* Problem to solve
Find the string "modCore" in the data, then copy every line where it is found.

START Data for this exercise

/-- R38, R47, R90, log 23: ERET: below S it raises ILLEGAL; a frame whose PL is above the current level raises
ILLEGAL; where an asynchronous event of the level is takeable under the frame's STATUS the return chains to the
highest; otherwise PC, STATUS and G0 to G15 come from the frame and FRAME rises by 192. -/
def Obligations.ReturnResults : Prop :=
  ∀ (s : State) (c : Nat),
    let b := s.begun c true [] []
    let l := (b.core c).lvl
    s.Ready c true [] →
    (l = .u → exec (.eret c) s = .next (s.orWait (b.trapped c 8 illegal)))
    ∧ (l ≠ .u → ∀ s1 ls s2 bs s3, b.drainAll c = (true, s1) →
      s1.frameLines c l accLoad ((b.core c).bank l).frame.toNat = (.ok ls, s2) →
      ls.any (fun a => s2.homed a.pa && s2.walkStalls c (a.pa / 64)) = false →
      (s2.modCore c (fun k => k.frameBreaks ls)).readFrame c ((b.core c).tdAt l) ls = ((bs, none), s3) →
      s3.waits = false →
      let w := frameWord bs 8
      let k := s3.core c
      let takes := fun (key : Nat) => key ∈ k.pend ∧ key / 256 = l.num ∧ w / 256 % 8 < key % 256 / 32
      (l.num < w % 4 → exec (.eret c) s = .next (s.orWait (s3.trapped c 8 illegal)))
      ∧ (∀ n, w % 4 ≤ l.num → w / 4 % 2 = 1 → takes (256 * l.num + n) → n < 256 →
        (∀ m, m < 256 → takes (256 * l.num + m) → m ≤ n) →
        exec (.eret c) s = .next ((s3.modCore c (fun k =>
          { k.setBank k.lvl { k.bank k.lvl with cause := BitVec.ofNat 64 (n + 65536) } with
            evlvl := n / 32, resv := none, loopBuf := none, pend := k.pend.filter (· != 256 * l.num + n) })).retire
          c 6 false ((k.bank k.lvl).base + BitVec.ofNat 64 (32 * n))))
      ∧ (w % 4 ≤ l.num → (w / 4 % 2 = 0 ∨ ∀ key, ¬ takes key) →
        ∃ g : Vector W64 32, (∀ i : Fin 32, g[i] = if i.val < 16 then BitVec.ofNat 64 (frameWord bs (0x20 + 8 * i)) else k.g[i])
          ∧ exec (.eret c) s = .next ((s3.modCore c (fun k =>
            { k.setBank k.lvl { k.bank k.lvl with frame := (k.bank k.lvl).frame + 192 } with
              lvl := Lvl.ofNum (w % 4), ie := w.testBit 2, guest := w.testBit 3 && decide (w % 4 ≤ 1), sum := w.testBit 4
              evlvl := w / 256 % 8, g := g, resv := none })).retire c 8 false (BitVec.ofNat 64 (frameWord bs 0)))))

/-- R92, R193, R354: WFE and NWAIT: each completes at once where what it waits for holds; otherwise the core waits, a
WFE with RETWFE = 1 on the way to RET, and an NWAIT of a bound core whose Noon work is done closes the ticks below its
own. R54, R90, R105, R109: the barriers: FENCE with SL performs the queued ordinary stores, SYNC waits for every store
and every TO store's acknowledgement, LBAR and SYNC for every long operation, IFENCE empties the line buffer, BPBAR
changes nothing where instructions are taken one at a time, and BPFLUSH clears the predictors. RAND writes its flag
and its bits or two zeros (log 17). -/
def Obligations.WaitBarrierResults : Prop :=
   (∀ (s : State) (c : Nat) (ra : Reg),
      (let b := s.begun c false [] [];
        let w := b.modCore c (fun k => { k with run := .wfe });
        s.Ready c false [] →
        ((b.core c).pend ≠ [] ∨ b.mailbox c ≠ [] → exec (.wfe c) s = .next (b.after c 2 (fun k => { k with run := .run })))
        ∧ ((b.core c).pend = [] → b.mailbox c = [] → (b.core c).retwfe = false → exec (.wfe c) s = .next w)
        ∧ ((b.core c).pend = [] → b.mailbox c = [] → (b.core c).retwfe = true → exec (.wfe c) s = .next (s.orWait
            ((w.modDom c (fun d => { d with st := 3, dest := 1, src := 0, viaWfe := true, wakeReq := false })).leaveOn c .ret))))
      ∧ (let b := s.begun c false [.g ra] [];
        let t := (b.core c).g[ra].toNat;
        s.Ready c false [.g ra] →
        (t ≤ b.noon.tick → exec (.nwait c ra) s = .next (b.after c 2 (fun k => { k with run := .run })))
        ∧ (b.noon.tick < t → (b.core c).bind = true → b.noonQuiet c = true → exec (.nwait c ra) s =
            .next (b.modCore c (fun k =>
              { k.completeWhere (fun _ => true) with run := .nwait, closedTo := max k.closedTo t })))
        ∧ (b.noon.tick < t → (b.core c).bind = false ∨ b.noonQuiet c = false → exec (.nwait c ra) s =
            .next (b.modCore c (fun k => { k with run := .nwait })))))
  ∧(∀ (s : State) (c : Nat) (m : BitVec 4) (rd ra : Reg),
      (s.Ready c false [] →
        let b := s.begun c false [] []
        (m.getLsbD 1 = false → exec (.fence c m) s = .next (b.after c 1 id))
        ∧ (m.getLsbD 1 = true → ∀ ok t, b.drainWhile c (fun e => e.tord.isNone) (b.core c).sq.length = (ok, t) →
          t.waits = false →
          ((∀ e ∈ (t.core c).sq, e.tord.isSome) → exec (.fence c m) s = .next (t.after c 1 id))
          ∧ ((∃ e ∈ (t.core c).sq, e.tord = none) → exec (.fence c m) s = .next t))
        ∧ exec (.bpbar c) s = .next (b.after c 1 id)
        ∧ exec (.bpflush c) s = .next (b.after c 16 (fun k => { k with dirTab := [], btb := [], ras := [], ghist := 0 }))
        ∧ (∀ t, b.drainAll c = (true, t) → t.waits = false →
          exec (.ifence c) s = .next (t.after c 6 (fun k => { k with lineBuf := [], loopBuf := none }))))
      ∧ (s.Ready c true [] →
        let b := s.begun c true [] []
        exec (.lbar c) s = .next (b.after c 1 id)
        ∧ ∀ ok t, b.drainAll c = (ok, t) → t.waits = false →
          let own := fun (p : PubEnt) => p.key.core = c % 2
          ((t.core c).sq = [] → (∀ p ∈ (t.block (coreBlock c)).pub, ¬ own p) → exec (.sync c) s = .next (t.after c 2 id))
          ∧ ((t.core c).sq ≠ [] ∨ (∃ p ∈ (t.block (coreBlock c)).pub, own p) → exec (.sync c) s = .next t))
      ∧ (let b := s.begun c false [] [.g rd, .g ra];
        let u := { b with free := b.free + 1 };
        s.Ready c false [] →
        (Config.randomReady b.free = true → exec (.rand c rd ra) s =
          .next (u.after c 200 (fun k => (k.setG rd (Config.random b.free)).setG ra 1)))
        ∧ (Config.randomReady b.free = false → exec (.rand c rd ra) s =
          .next (u.after c 200 (fun k => (k.setG rd 0).setG ra 0)))))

END Data for this exercise

* Task answer
      (s2.modCore c (fun k => k.frameBreaks ls)).readFrame c ((b.core c).tdAt l) ls = ((bs, none), s3) →
        exec (.eret c) s = .next ((s3.modCore c (fun k =>
          ∧ exec (.eret c) s = .next ((s3.modCore c (fun k =>
        let w := b.modCore c (fun k => { k with run := .wfe });
            .next (b.modCore c (fun k =>
            .next (b.modCore c (fun k => { k with run := .nwait })))))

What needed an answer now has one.